The Arts and Humanities Data Service is a UK national service funded by the JISC and AHRB to collect, preserve and promote the electronic resources which result from research and teaching in the arts and humanities. By preserving collections the AHDS encourages further research and educational use of its collections. The identification and promotion of shared standards is critical to the AHDS's work.
Preserving and exchanging digital information relies upon their widespread adoption and the AHDS endeavours to use open standards and software wherever possible, including in the establishment of its own digital repository. The AHDS seeks to work in fruitful partnerships in order to enhance the production and preservation of high-quality digital resources of whatever type, and to use its skills and expertise in preservation for the benefit of the HE and FE communities.
In addition to the funding already supplied to the current SHERPA Project, the Consortium of University Research Libraries (CURL) Board has agreed to contribute a further sum of £25,000 to this project to fund participation from their members who are either development or associate partners in the SHERPA Project. The AHDS and the University of Nottingham will work with the SHERPA Management Board and the CURL Board to establish criteria for the selection of a further three partners to work with the project. SHERPA project partners will then be invited to submit a bid to the SHERPA Management Board to join this project.

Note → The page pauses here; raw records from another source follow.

-- ==== Sys2Proof/Tests/Slice0.lean ====
section
/-! SUPPORT. Tests: refusals of WellFormed, words written out from the encodings of the spec, single steps with results worked
out by hand from the spec, and a witness for the hypotheses of every statement. -/

set_option Elab.async false

namespace Sys2Proof.Tests

open Sys2Proof Sys2Proof.Machine Sys2Proof.Claims

/-! ### Operands -/

/-- k0, every active thread. -/
def all : Mask := Mask.mk 0 false
/-- Operands of the arithmetic class that are well formed as an addition of z32. -/
def ar : Arith := { ty := .z32, rm := .rne, ftz := false, sat := false, d := 1, a := .v 8, b := .v 9, c := .v 0, m := all, imm := 0 }
def cm : Cmp := { ty := .s32, ftz := false, cond := .lt, kd := 2, a := .v 4, b := .v 5, m := all, imm := 0 }
def cv : Conv := { ty := .f32, nf := .s32, rm := .rne, ftz := false, sat := false, d := 1, a := .v 2, b := .v 0, c := .v 0, m := all, imm := 0 }
def cr : Cross := { ty := .z32, d := 1, a := .v 2, b := .v 3, m := all, imm := 0 }
def lm : LaneMem := { width := .w32, sx := false, qual := .plain, ord := .rlx, scope := .strand, ev := 4, scale := 0, d := 4, base := 6, off := .s 0, data := .v 0, m := all, imm := 0 }
def at' : Atomic := { op := .add, ty := .z32, ord := .rlx, scope := .strand, ev := 4, scale := 0, d := 1, base := 5, off := .s 0, data := .v 9, m := all, imm := 0 }
def ik : Ink := { ty := .f32, ord := .rlx, scope := .strand, ev := 4, d := 0, base := 5, off := .s 0, data := .v 3, m := all, imm := 0 }
def qo : QOp := { nb := false, width := .w32, q := 3, d := 1, data := .v 6, m := all }
def fw : FeWait := { full := true, ord := .rlx, scope := .strand, scale := 0, base := 5, off := .s 0, m := all, imm := 0 }
def sv : SpawnV := { d := 1, handle := .v 2, tmpl := 0, m := all, imm := 0 }
def fe : Feed := { a := .v 7, m := all, imm := 0 }
def dr : Drain := { fmt := .f32, h := false, clr := false, rm := .rne, ftz := false, sat := false, d := 3, tile := 2, chart := 0, m := all }
def ts : TlbSync := { scope := .die, ev := 4, base := 5, data := 6, m := all, imm := 0 }

/-! ### WellFormed: an ill-formed term for each check -/

theorem test_wf_operands : (Instr.laneAddInt ar).wf && (Instr.laneCmpInt cm).wf && (Instr.cvt cv).wf && (Instr.ballot { cr with b := .v 0 }).wf &&
    (Instr.ld lm).wf && (Instr.atom at').wf && (Instr.inkAdd ik).wf && (Instr.qpush qo).wf && (Instr.fewait fw).wf && (Instr.spawnv sv).wf &&
    (Instr.feed fe).wf && (Instr.drain dr).wf && (Instr.tlbsync ts).wf = true := by decide +kernel
/-- R49: a count of 0, and slots 5 to 7. -/
theorem test_wf_lrun : (Instr.lrun 0 0 0).wf = false ∧ (Instr.lrun 1 0 5).wf = false ∧ (Instr.lrun 1 0 4).wf = true := by decide +kernel
/-- R38: SFENCE is not relaxed; R212: nor is FENCE. -/
theorem test_wf_fences : (Instr.sfence 0 4).wf = false ∧ (Instr.fence .rlx .die 4 all).wf = false := by decide +kernel
/-- R232: ARRIVE with a zero rb is the arrival at a constellation. -/
theorem test_wf_arrive_cb : (Instr.arriveCb 4 0).wf = false := by decide +kernel
/-- R45: k0 with KS = 1. -/
theorem test_wf_mask : (Instr.laneAddInt { ar with m := Mask.mk 0 true }).wf = false := by decide +kernel
/-- R43: IMM without a source field that holds 200. -/
theorem test_wf_imm : (Instr.laneAddInt { ar with imm := 5 }).wf = false ∧ (Instr.laneAddInt { ar with b := .imm, imm := 5 }).wf = true := by decide +kernel
/-- R43: an unused source is 0. -/
theorem test_wf_unused : (Instr.laneAddInt { ar with c := .v 3 }).wf = false := by decide +kernel
/-- R51: types. -/
theorem test_wf_types : (Instr.laneAddInt { ar with ty := .f32 }).wf = false ∧ (Instr.laneAbsInt { ar with b := .v 0 }).wf = false ∧
    (Instr.laneShl { ar with ty := .s32 }).wf = false ∧ (Instr.laneSqrte { ar with ty := .f16x2, b := .v 0 }).wf = false := by decide +kernel
/-- R44: a 64-bit operand names an odd register. -/
theorem test_wf_pairs : (Instr.laneAddInt { ar with ty := .z64 }).wf = false ∧
    (Instr.laneAddInt { ar with ty := .z64, d := 2, b := .v 10 }).wf = true := by decide +kernel
/-- R46: rounding with an integer type; SAT where it is not permitted; FTZ with f32; stochastic rounding outside the conversions. -/
theorem test_wf_modifiers : (Instr.laneAddInt { ar with rm := .rtz }).wf = false ∧ (Instr.laneMulh { ar with sat := true }).wf = false ∧
    (Instr.laneAddFloat { ar with ty := .f32, ftz := true }).wf = false ∧
    (Instr.laneAddFloat { ar with ty := .f32, rm := .sr }).wf = false := by decide +kernel
/-- R46, R101: UN for integers, k0 as the destination. -/
theorem test_wf_cmp : (Instr.laneCmpInt { cm with cond := .un }).wf = false ∧ (Instr.laneCmpInt { cm with kd := 0 }).wf = false := by decide +kernel
/-- R46: a load with release ordering, a store with acquire ordering, a width of 128 bits with sign extension. -/
theorem test_wf_memory : (Instr.ld { lm with ord := .rel, scope := .die }).wf = false ∧
    (Instr.st { lm with d := 0, data := .v 1, ord := .acq, scope := .die }).wf = false ∧
    (Instr.ld { lm with sx := true }).wf = false := by decide +kernel
/-- R46: RED has no SWAP and no CAS. -/
theorem test_wf_red : (Instr.red { at' with d := 0, op := .swap }).wf = false ∧ (Instr.red { at' with d := 0 }).wf = true := by decide +kernel
/-- R216: the comparand's group. -/
theorem test_wf_cas : (Instr.atom { at' with op := .cas, off := .v 3 }).wf = false ∧ (Instr.atom { at' with op := .cas, off := .v 2 }).wf = true := by decide +kernel
/-- R220: types and orderings of the inkwells. -/
theorem test_wf_ink : (Instr.inkAdd { ik with ty := .z32 }).wf = false ∧ (Instr.inkRead { ik with ord := .rel, scope := .die }).wf = false ∧
    (Instr.inkClr { ik with ty := .none }).wf = false := by decide +kernel
/-- R240: widths of the queues and the alignment of their registers. -/
theorem test_wf_queue : (Instr.qpush { qo with width := .w16 }).wf = false ∧ (Instr.qpop { qo with width := .w64, data := .v 0 }).wf = false := by decide +kernel
/-- R233, R312, R121 to R126: fields of the remaining classes. -/
theorem test_wf_rest : (Instr.fewait { fw with ord := .rel, scope := .die }).wf = false ∧ (Instr.drain { dr with fmt := .s32 }).wf = false ∧
    (Instr.drain { dr with chart := 1 }).wf = false ∧ (Instr.gatherv .w64 cr).wf = false ∧
    (Instr.scan .and false { cr with ty := .f32, b := .v 0 }).wf = false ∧ (Instr.ballot cr).wf = false := by decide +kernel

/-! ### Words written out bit by bit from the encodings (R36 to R51) -/

def sc (w : W32) (i : Instr) : Bool := match decodeScalar w with | .ok j => i == j | .error _ => false
def ln (w : W96) (i : Instr) : Bool := match decodeLane w with | .ok j => i == j | .error _ => false

/-- R39, R349: `trap #0x12`, `bkpt`; R337: `halt s5, s6, s7`; R368: `wfe s5, s9, s0`; R347: `rft`; R186: `isync`. -/
theorem test_word_system : sc 0xBC001200 (.trap 0x12) && sc 0xBC000001 .bkpt && sc 0xBC518702 (.haltInPlace 5 6 7) &&
    sc 0xBC524003 (.wfe 5 9 0) && sc 0xBC000004 .rft && sc 0xBC000005 .isync && sc 0xBD339206 (.resumeRestart 19 14 18) &&
    sc 0xBC518707 (.csave 5 6 7) && sc 0xBC518708 (.crstr 5 6 7) = true := by decide +kernel
/-- R36, R38, R40: `mov s6, s4`, `li s7, #3`, `bne s7, s0, -3`, `ldw s9, [s4 + #380]`, `jal s1, 2`, `jalr s0, s1, #0`. -/
theorem test_word_scalar : sc 0x08610000 (.addi 6 4 0) && sc 0x08700003 (.addi 7 0 3) && sc 0x44703FFD (.bne 7 0 (-3)) &&
    sc 0x6891017C (.ldw 9 4 380) && sc 0x58100002 (.jal 1 2) && sc 0x5C004000 (.jalr 0 1 0) && sc 0x04208300 (.add 2 2 3) = true := by decide +kernel
/-- R37: an all-zero word, and a nonzero field that SALU does not use. -/
theorem test_word_illegal : sc 0 (.add 0 0 0) = false ∧ (decodeScalar 0 = .error .opcode) ∧ (decodeScalar 0x04208311 = .error .field) := by decide +kernel
/-- R49, R75, R78: runs; R38: `sfence.rel.die`, `mfc s10, FQHEAD`, `mtc FQHEAD, s10`, `mtc YIELDDL, s11`, `yield`. -/
theorem test_word_runs : sc 0xA0100000 (.lrun 1 0 0) && sc 0xA0400000 (.lrun 4 0 0) && sc 0xA4030D00 (.lrunr 12 13) && sc 0xA8000000 .ldrain &&
    sc 0xAC002800 (.sfence 2 4) && sc 0xB0A00061 (.mfc 10 0x061) && sc 0xB4028061 (.mtc 10 0x061) && sc 0xB402C003 (.mtc 11 3) &&
    sc 0xB8000000 .yield = true := by decide +kernel
/-- R39: `bar s5, s6`, `arrive.cb s4, s5`, `lock s3, s4`, `cbwait s2, s3, s4`, `msend s1, s2, s3`. -/
theorem test_word_sync : sc 0x90518000 (.bar 5 6) && sc 0x90010501 (.arriveCb 4 5) && sc 0x90310002 (.lock 3 4) && sc 0x9020C406 (.cbwait 2 3 4) &&
    sc 0x94108300 (.msend 1 2 3) = true := by decide +kernel
/-- R38, R305, R266: `chart s1, s2, s3`, `mma.ns s1, s2, s3`, `mwait s4`, `tcopy s1, s2, s3`, `cwait s4`. -/
theorem test_word_engines : sc 0xC0108300 (.chart 1 2 3) && sc 0xC8108301 (.mmaNs 1 2 3) && sc 0xD0400000 (.mwait 4) && sc 0xD4108300 (.tcopy 1 2 3) &&
    sc 0xDC400000 (.cwait 4) = true := by decide +kernel
/-- R38, R266: `spawn s1, s2, s3`, `nodeput s1, s2, s3`, `ffill s1, s2, s3`, `fwait.nb s1, s2`, `tdone s5`, `cancel.job s1, s2`, `prio s1, s2`. -/
theorem test_word_tasks : sc 0xE0108300 (.spawn 1 2 3) && sc 0xE4108300 (.nodeput 1 2 3) && sc 0xE8108300 (.ffill 1 2 3) && sc 0xEC108001 (.fwaitNb 1 2) &&
    sc 0xF4014000 (.tdone 5) && sc 0xF8108001 (.cancelJob 1 2) && sc 0xFC108000 (.prio 1 2) = true := by decide +kernel

/-- R42, R50: `add.z32 v1, v8, v16`, and `sub.s8 v2, s4, #5 ?k3`. -/
theorem test_word_lane_int : ln 0x017010810000000000000000 (.laneAddInt { ar with b := .v 16 }) &&
    ln 0x0210284C8006000000000005 (.laneSubInt { ar with ty := .s8, d := 2, a := .s 4, b := .imm, m := Mask.mk 3 false, imm := 5 }) &&
    ln 0x108020406000000000000000 (.laneShl { ar with ty := .z64, d := 2, a := .v 4, b := .v 6 }) = true := by decide +kernel
/-- R42, R46: `fma.bf16.rtz.ftz v3, v1, v2, v4`, `cmp.f32.lt k2, v4, v5`. -/
theorem test_word_lane_float : ln 0x23A030102040300000000000
      (.laneFma { ar with ty := .bf16, rm := .rtz, ftz := true, d := 3, a := .v 1, b := .v 2, c := .v 4 }) &&
    ln 0x26B020405000020000000000 (.laneCmpFloat { cm with ty := .f32 }) = true := by decide +kernel
/-- R145: `cvt.f32.s32 v1, v2`; R51: `if k2`, `brk !k1`, `loop 5`. -/
theorem test_word_lane_control : ln 0x30B01020000000C000000000 (.cvt cv) && ln 0x400000000004000000000000 (.ifm (Mask.mk 2 false)) &&
    ln 0x450000000003000000000000 (.brk (Mask.mk 1 true)) && ln 0x430000000000000000000005 (.loop 5) = true := by decide +kernel
/-- R121, R123, R125: `shfl.rot.zf.z32 v1, v2, v3`, `vote.count.z32 v5, v6`, `scan.max.excl.s32 v1, v2`. -/
theorem test_word_lane_cross : ln 0x507010203000300000000000 (.shfl .rot true cr) &&
    ln 0x527050600000600000000000 (.vote .count { cr with d := 5, a := .v 6, b := .v 0 }) &&
    ln 0x543010200000500000000000 (.scan .max true { cr with ty := .s32, b := .v 0 }) = true := by decide +kernel
/-- R46, R171: `ld.b32 v4, [s6 + v2 * 4 + 16]`, `st.b64.rel.die [s7], v10`. -/
theorem test_word_lane_memory : ln 0x600048602000044200000010 (.ld { lm with off := .v 2, scale := 2, imm := 16 }) &&
    ln 0x6100087800A0A46000000000 (.st { lm with width := .w64, ord := .rel, scope := .die, d := 0, base := 7, data := .v 10 }) = true := by decide +kernel
/-- R212, R213, R220: `fence.acqrel.system`, `atom.add.z32 v1, [s5 + v8], v9`, `ink.clr [s5]`. -/
theorem test_word_lane_ordering : ln 0x700000000000FC0000000000 (.fence .acqrel .system 4 all) &&
    ln 0x717018508090042000000000 (.atom { at' with off := .v 8 }) &&
    ln 0x750008580000040000000000 (.inkClr { ik with ty := .none, data := .v 0 }) = true := by decide +kernel
/-- R240, R233, R269, R311, R312: `qpush.b32 v1, q3, v6`, `fewait.full [s5]`, `spawnv v1, v2`, `feed v7`, `drain.f32 v3, a2`. -/
theorem test_word_lane_rest : ln 0x800010000060004300000000 (.qpush qo) && ln 0x820008580000000400000000 (.fewait fw) &&
    ln 0x907010280000000000000000 (.spawnv sv) && ln 0xA00000700000000000000000 (.feed fe) &&
    ln 0xA1003000000002C000000002 (.drain dr) = true := by decide +kernel
/-- R50, R44: opcode 0 and TY 15 are illegal. -/
theorem test_word_lane_illegal : (∀ i, decodeLane 0 ≠ .ok i) ∧ decodeLane 0x75F008580000040000000000 = .error .operand := by
  constructor
  · have : decodeLane 0 = .error .opcode := by decide +kernel
    intro i h; rw [this] at h; cases h
  · decide +kernel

The selection criteria will ensure that both DSpace and Eprints repositories are represented in order to ensure that the project tackles the preservation issues of the two most commonly used repository software applications. The criteria will also require that partners are well advanced in the establishment of their repository infrastructure, and that there is a broad spread of SHERPA partners, including the associate partners. The successful bidders will be required to sign a partner agreement agreeing to contribute as required to the project and to abide by the requirements laid down by the JISC.
Project Governance
We propose that the current SHERPA Management Board be asked to act as the Management Board for this project to ensure the closest coordination between the original SHERPA project and this project. The Project will comply with JISC requirements and will report to the JISC Programme Manager as required.